Confusing Question on Compass Test

[tylerlopez]

Hi everyone, I recently took the Compass test and one particular question stumped me,
it said... for all X>1



Thank you for the help!

 

[JeffM]

Hi everyone, I recently took the Compass test and one particular question stumped me,
it said... for all X>1

View attachment 3415

Thank you for the help!

What was the question?

 

[tylerlopez]

What was the question?

The question was my picture.

I'd like to add my answer was 1-2xy^2/x^2+3x-1, I don't know whether or not I was correct as the compass did not tell me. However, I do not believe I was.

 

[JeffM]

The question was my picture.

I'd like to add my answer was 1-2xy^2/x^2+3x-1, I don't know whether or not I was correct as the compass did not tell me. However, I do not believe I was.

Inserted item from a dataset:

-- ==== Sys2Proof/Machine/Dispatch.lean ====
section
/-! DEFINITION. The meaning of every command, one arm each. -/

namespace Sys2Proof.Machine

I'm sorry. I cannot answer an expression. I can answer some questions, but I have no clue what the answer to an expression is. Now if there had been instructions such as "simplify" or "evaluate when x = 2 and y = 7," there would be an answer.

 

[tylerlopez]

I'm sorry. I cannot answer an expression. I can answer some questions, but I have no clue what the answer to an expression is. Now if there had been instructions such as "simplify" or "evaluate when x = 2 and y = 7," there would be an answer.

Oh I'm sorry, there weren't instructions about simplifying but I know that's what the particular problem wanted.

Sorry for the misconception.
The simplifying is what I had troubles with.

 

[JeffM]

Oh I'm sorry, there weren't instructions about simplifying but I know that's what the particular problem wanted.

Sorry for the misconception.
The simplifying is what I had troubles with.

\(\displaystyle \dfrac{2x - 4x^2y}{2x^3 + 6x^2 - 2x} = \dfrac{2x(1 - 2xy^2)}{2x(x^2 + 3x - 1)} = \dfrac{1 - xy^2}{x^2 + 3x - 1}.\)

Now that is not the answer that you gave because you forgot to use grouping symbols, but I suspect that you meant the correct answer.

However, I still am unsure that you really understood the question that was being asked because x > 1 does not seem particularly relevant to simplification. (x > 0 would be relevant.)

 

[tylerlopez]

\(\displaystyle \dfrac{2x - 4x^2y}{2x^3 + 6x^2 - 2x} = \dfrac{2x(1 - 2xy^2)}{2x(x^2 + 3x - 1)} = \dfrac{1 - xy^2}{x^2 + 3x - 1}.\)

Now that is not the answer that you gave because you forgot to use grouping symbols, but I suspect that you meant the correct answer.

However, I still am unsure that you really understood the question that was being asked because x > 1 does not seem particularly relevant to simplification. (x > 0 would be relevant.)

It may have said then X =....?
I don't understand the concept of x > 1 and x > 0 and x(does not equal)0. I saw several of those on the compass test and wasn't certain if that was some sort of clarification or if it was relevant to the question.
Would you happen to know, what is the term for when there is a preceding message such as x>1 and x>0 so that I may look for a lesson on that topic?

 

[JeffM]

It may have said then X =....?
I don't understand the concept of x > 1 and x > 0 and x(does not equal)0. I saw several of those on the compass test and wasn't certain if that was some sort of clarification or if it was relevant to the question.
Would you happen to know, what is the term for when there is a preceding message such as x>1 and x>0 so that I may look for a lesson on that topic?

Without having the context of specific problem, I cannot tell you the precise meaning of a qualification such as x > 1. Generically, however,
x > 1 is as an instruction to ignore values of x unless they exceed 1. If you understand the concept of domain with respect to functions, such an instruction defines the "domain" of the problem.

With respect to rational functions or indeed any function that involves division, the domain necessarily excludes values of the variable that make the denominator equal to zero.